Whether it be local driving, regional or long haul trucking, the workweek for truckers are long and the truck is always calling you. With 60 and 70 hour workweeks, why are truckers not given overtime pay? According to the most recent study in 2008, median hourly wages of tractor-trailer drivers were $17.92 with the middle 50% earning between $14.21 and $22.56. The lowest 10% earned less than $11.63, and the highest 10% earned more than $27.07 per hour. An overall average hourly wage for truckers is difficult to determine due to the fact that geographical location must be considered. Using an average pay of .32 cents per mile at 2500 miles per week, how would this compare to drivers being paid hourly with overtime pay included?
Running under the straight CPM rate, a driver would earn $800 per week gross. Setting an average hourly rate of only $12.00 per hour, a driver would earn $1,020 gross in a 70 hour workweek. Using the above median wage of $17.92 per hour, a driver working 70 hour weeks, would pull in $1,523.20 gross per week.

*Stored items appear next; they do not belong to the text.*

/-- A partition's MEMMAP reaches the router of a position (R336): its windows, its core registers, its die's registers or an attached far
device. -/
def Plat.reaches (pl : Plat) (p n : Nat) : Bool :=
  let d := coreDie n
  let reg := 0x3000_0000_0000 + d * 2 ^ 32
  pl.memmap.any fun r => r.part == p && (
    let lo := r.base
    let hi := r.base + r.len
    meets lo hi (0x1000_0000_0000 + n * 0x8000_0000) 0x8000_0000 || meets lo hi (0x2000_0000_0000 + n * 0x40_0000) 0x40_0000
      || meets lo hi (reg + n % 144 * 0x10_0000) 0x10_0000
      || (n % 144 == 65 && meets lo hi (reg + 0x1000_0000) 0xF000_0000)
      || (List.range 5).any fun k => farRouter (5 * d + k) == n && pl.regions.any fun g => g.touches lo hi (5 * d + k))

/-- A partition's MEMMAP reaches the hub: its registers or the companion. -/
def Plat.reachesHub (pl : Plat) (p : Nat) : Bool :=
  pl.memmap.any fun r => r.part == p &&
    (meets r.base (r.base + r.len) 0x3004_0000_0000 (2 ^ 32) || meets r.base (r.base + r.len) 0x3800_0000_0000 (2 ^ 40))

/-- The routers that a partition reaches, in ascending core number, the hub last. -/
def Plat.reached (pl : Plat) (p : Nat) : List (Option Nat) :=
  ((List.range 576).filter (pl.reaches p)).map some ++ (if pl.reachesHub p then [none] else [])

/-- The default paths that the loader expands for a partition, by source, then destination (R336). -/
def Plat.defaultPaths (pl : Plat) (p : Nat) : List (List Nat) :=
  let rs := pl.routes.filter fun r => r.part == p && r.cond == 0
  let ds := pl.reached p
  (pl.programmed p).flatMap fun c => (ds.filter fun d => !rs.any fun r => r.covers c d).map fun d => defaultPath c d

/-! ### Channel dependencies -/

/-- Dependencies under their two channels, each with 1 + the smallest record offset that contributes it (`noRec` for none). -/
abbrev Deps := Tbl Nat

/-- Stands for a path of no record of the image. -/
def noRec : Nat := 2 ^ 40

/-- Adds a dependency. -/
def Deps.add (g : Deps) (a b off : Nat) : Deps :=
  Tbl.upd 0 g (a * 2 ^ 20 + b) fun o => if o = 0 then off + 1 else min o (off + 1)

/-- Adds the dependencies between consecutive channels. -/
def Deps.addPath (g : Deps) (off : Nat) (p : List Nat) : Deps := (steps (chans p)).foldl (fun g (a, b) => Deps.add g a b off) g

/-- Removes every dependency that leads to a channel from which none goes on, once. -/
def Deps.peel (g : Deps) : Deps :=
  let from' := g.map fun (k, _) => k / 2 ^ 20
  g.filter fun (k, _) => from'.contains (k % 2 ^ 20)

/-- Channels reached from a set of channels, in at most `fuel` steps. -/
def Deps.close (g : Deps) : Nat → List Nat → NSet → NSet
  | 0, _, seen => seen
  | fuel + 1, front, seen =>
    let next := (g.filter fun (k, _) => front.contains (k / 2 ^ 20)).map fun (k, _) => k % 2 ^ 20
    let new := (next.filter fun c => !seen.contains c).eraseDups
    if new.isEmpty then seen else Deps.close g fuel new (new.foldl NSet.insert seen)

/-- Peels until nothing changes. -/
def Deps.core : Nat → Deps → Deps
  | 0, g => g
  | fuel + 1, g => let h := Deps.peel g; if h.length = g.length then g else Deps.core fuel h

/-- The smallest record offset behind a dependency on a cycle; none where there is no cycle. -/
def Deps.cycle (g : Deps) : Option Nat :=
  let h := Deps.core g.length g
  let on := h.filter fun (k, _) => (Deps.close h h.length [k % 2 ^ 20] [k % 2 ^ 20]).contains (k / 2 ^ 20)
  match on with
  | [] => none
  | x :: t => some (t.foldl (fun a (_, v) => min a (v - 1)) (x.2 - 1))

/-- All dependencies of a plat (R336): its records, trees, default paths and the hub's paths; only partitions in `mine` have records of the
image. -/
def Module.deps (m : Module) (pl : Plat) (mine : List Nat) : Deps :=
  let lab (p off : Nat) : Nat := if mine.contains p then off else noRec
  let g : Deps := pl.routes.foldl (fun g r => (pl.recordPaths r).foldl (fun g p => Deps.addPath g (lab r.part r.at') p) g) []
  let g := pl.rules.foldl (fun g r =>
    let o := lab r.part r.at'
    let g := r.treeDeps.foldl (fun g (a, b) => Deps.add g a b o) g
    (pl.rulePaths r).foldl (fun g p =>
      let g := Deps.addPath g o p
      match (chans p).getLast? with
      | some c => r.roots.foldl (fun g b => Deps.add g c b o) g
      | none => g) g) g
  -- default routes and hub-origin paths alone never form a cycle
  if g.isEmpty then g
  else
    let g := pl.parts.foldl (fun g e => (pl.defaultPaths e.num).foldl (fun g p => Deps.addPath g noRec p) g) g
    ((List.range 576).filterMap m.hubPath).foldl (fun g p => Deps.addPath g noRec p) g

/-! ### Regulator sums (R363) -/

/-- Two routers' clusters are one or share an edge of one die. -/
def nearRouters (s d : Nat) : Bool :=
  s != hubNode && d != hubNode && coreDie s == coreDie d && (
    let a := coreCluster s % 36
    let b := coreCluster d % 36
    a == b || (a / 6 == b / 6 && (a % 6 + 1 == b % 6 || b % 6 + 1 == a % 6))
      || (a % 6 == b % 6 && (a / 6 + 1 == b / 6 || b / 6 + 1 == a / 6)))

/-- The ways that a packet takes between two routers (R318): a neighbour packet on its default route uses all four. -/
def pathWays (dflt : Bool) (p : List Nat) : List Nat :=
  let xy (n : Nat) : Nat := if n = hubNode then 62 else meshX n + meshY n
  let s := p.headD hubNode
  let d := p.getLastD hubNode
  if dflt && nearRouters s d then [0, 1, 2, 3] else [(xy s + xy d) % 4]

/-- A path's keys of on-die ways: link · 4 + way. -/
def wayKeys (dflt : Bool) (p : List Nat) : List Nat :=
  ((steps p).filter fun (u, v) => u != hubNode && v != hubNode && coreDie u == coreDie v).flatMap fun (u, v) =>
    (pathWays dflt p).map fun w => chan u v * 4 + w

/-- A partition's fares use a virtual channel under its class map (R334). -/
def Plat.uses (pl : Plat) (p q : Nat) : Bool :=
  (List.range 4).any fun k =>
    match pl.classMaps.find? fun r => r.part == p && r.quarter == k with
    | some r => (List.range 64).any fun i => r.map / 4 ^ i % 4 == q
    | none => q == 2

/-- Every expanded path and every default path of a hub requester (R363): its source, 576 + r for a hub requester, and its ways. `use` and
`hubs` choose partitions and hub requesters. -/
def Module.sumPaths (m : Module) (use : Nat → Bool) (hubs : List Nat) : List (List Nat × List Nat) :=
  let pl := m.plat
  let own (dflt : Bool) (p : List Nat) : List Nat × List Nat := ([p.headD 0], wayKeys dflt p)
  let cores := (pl.parts.filter fun e => use e.num).flatMap fun e =>
    ((pl.routes.filter fun r => r.part == e.num).flatMap fun r => (pl.recordPaths r).map (own false))
      ++ ((pl.rules.filter fun r => r.part == e.num).flatMap fun r => (pl.ruleRoutes r).map fun (dflt, p) =>
        ([p.headD 0], wayKeys dflt p ++
          (r.roots ++ r.treeDeps.map (·.2)).flatMap fun c => (pathWays dflt p).map fun w => c * 4 + w))
      ++ (pl.defaultPaths e.num).map (own true)
  if hubs.isEmpty then cores
  else cores ++ (List.range 576).filterMap fun n => (m.hubPath n).map fun p => (hubs.map (576 + ·), wayKeys true p)

/-- Sources by way: under 1 + key so that every key is at least 1. -/
def sourcesByWay (l : List (List Nat × List Nat)) : Tbl (List Nat) :=
  l.foldl (fun t (ss, ks) => ks.foldl (fun t k => Tbl.upd [] t k fun x => ss.foldl NSet.insert x) t) []

/-- BSUM, RSUM and NONE of a virtual channel (R363): over every path, the sources with a path on the channel that shares a way with it, and
its own. -/
def Module.vcSums (m : Module) (q : Nat) : Nat × Nat × Bool :=
  let t := sourcesByWay (m.sumPaths (m.plat.uses · q) ((List.range 11).filter fun r => m.rd F.QOS_HUBSRC_CFG_VC 4 r == q))
  let sets := (m.sumPaths (fun _ => true) (List.range 11)).flatMap fun (ss, ks) =>
    let x := ks.foldl (fun x k => (Tbl.get [] t k).foldl NSet.insert x) []
    ss.map fun i => NSet.insert x i
  let one (set : List Nat) : Nat × Nat × Bool := set.foldl (fun (b, r, n) i =>
    let (rate, burst) := m.srcReg i q
    (b + burst, r + rate, n || rate == 0)) (0, 0, false)
  sets.foldl (fun (b, r, n) set => let (b', r', n') := one set; (max b b', max r r', n || n')) (0, 0, false)

/-- A sum as its 24-bit field holds it; the manual gives no value to a larger one, which is free. -/
def Module.sum24 (m : Module) (f : RegField) (v q : Nat) : Module :=
  if v < 2 ^ 24 then m.wr f 4 v q else let (m', x) := m.freshWord; m'.wr f 4 x.toNat q

/-- Ostler publishes the sums and the largest declared fan-in (R359, R363). -/
def Module.publishSums (m : Module) : Module :=
  let m := (List.range 4).foldl (fun (m : Module) q =>
    let (b, r, n) := m.vcSums q
    ((m.sum24 F.QOS_VC_BSUM_BSUM b q).wr F.QOS_VC_BSUM_NONE 4 (if n then 1 else 0) q).sum24 F.QOS_VC_RSUM_RSUM r q) m
  let fan := (m.plat.fares.filter fun e => e.kind == 2).foldl (fun a e => max a e.cfanin) 0
  (m.wr F.QOS_PUB_STS_CFANIN_MAX 4 fan).wr F.QOS_PUB_STS_STALE 4 0

/-- QOS_SUMS_RECOMPUTED (R370): Ostler finishes a recomputation. -/
def execQosSumsRecomputed (s : State) : Res := s.done (if s.m.rd F.QOS_PUB_STS_STALE 4 = 1 then s.m.publishSums else s.m)

end Sys2Proof.Machine
end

The Fair Labor Standards Act (FLSA) requires employers to pay most employees the statutory overtime rate of 1 ½ times regular wages for hours worked in excess of 40 in a single workweek. So why does this not apply to truck drivers? For the answer, we have to look at the Motor Carrier Exemption under the FLSA. Yes, wouldn’t you know that there is an exemption for truckers?
Section 213(b)(1) of the FLSA provides that overtime requirements do not apply to “any employee with respect to whom the Secretary of Transportation has power to establish qualifications and maximum hours.” Therefore, employees who are subject to the authority of the Secretary of Transportation qualify for the exemption, and includes employees of a “motor carrier” and, under some circumstances, a “motor private carrier.” However, there seems to be a discrepancy.
An Appellate Court recently upheld a New Jersey Department of Labor and Workforce Development ruling that the state’s version of this exemption applies only to businesses primarily engaged in trucking or moving and storage. What this established is that under the FLSA, when federal and state wage laws are in conflict, employees must be given the benefit of the law that is the most favorable to them. Drivers for the New Jersey trucking company sued for back overtime wages. The company argued that its trucking operation was completely separate from its retail furniture business, and that the states’ trucking industry exemption applied with respect to its transportation and distribution employees. The Court disagreed, ordering the company to pay nearly 500 current and former delivery workers more than $2 million in back overtime wages. Therefore, even though the truck drivers might have been covered by the federal exemption from overtime pay, the narrower New Jersey exemption did not cover them. What this established for drivers is that state laws must be considered when it comes to the Motor Carrier Exemption as cited under the FLSA. Furthermore, I found what could also be another discrepancy.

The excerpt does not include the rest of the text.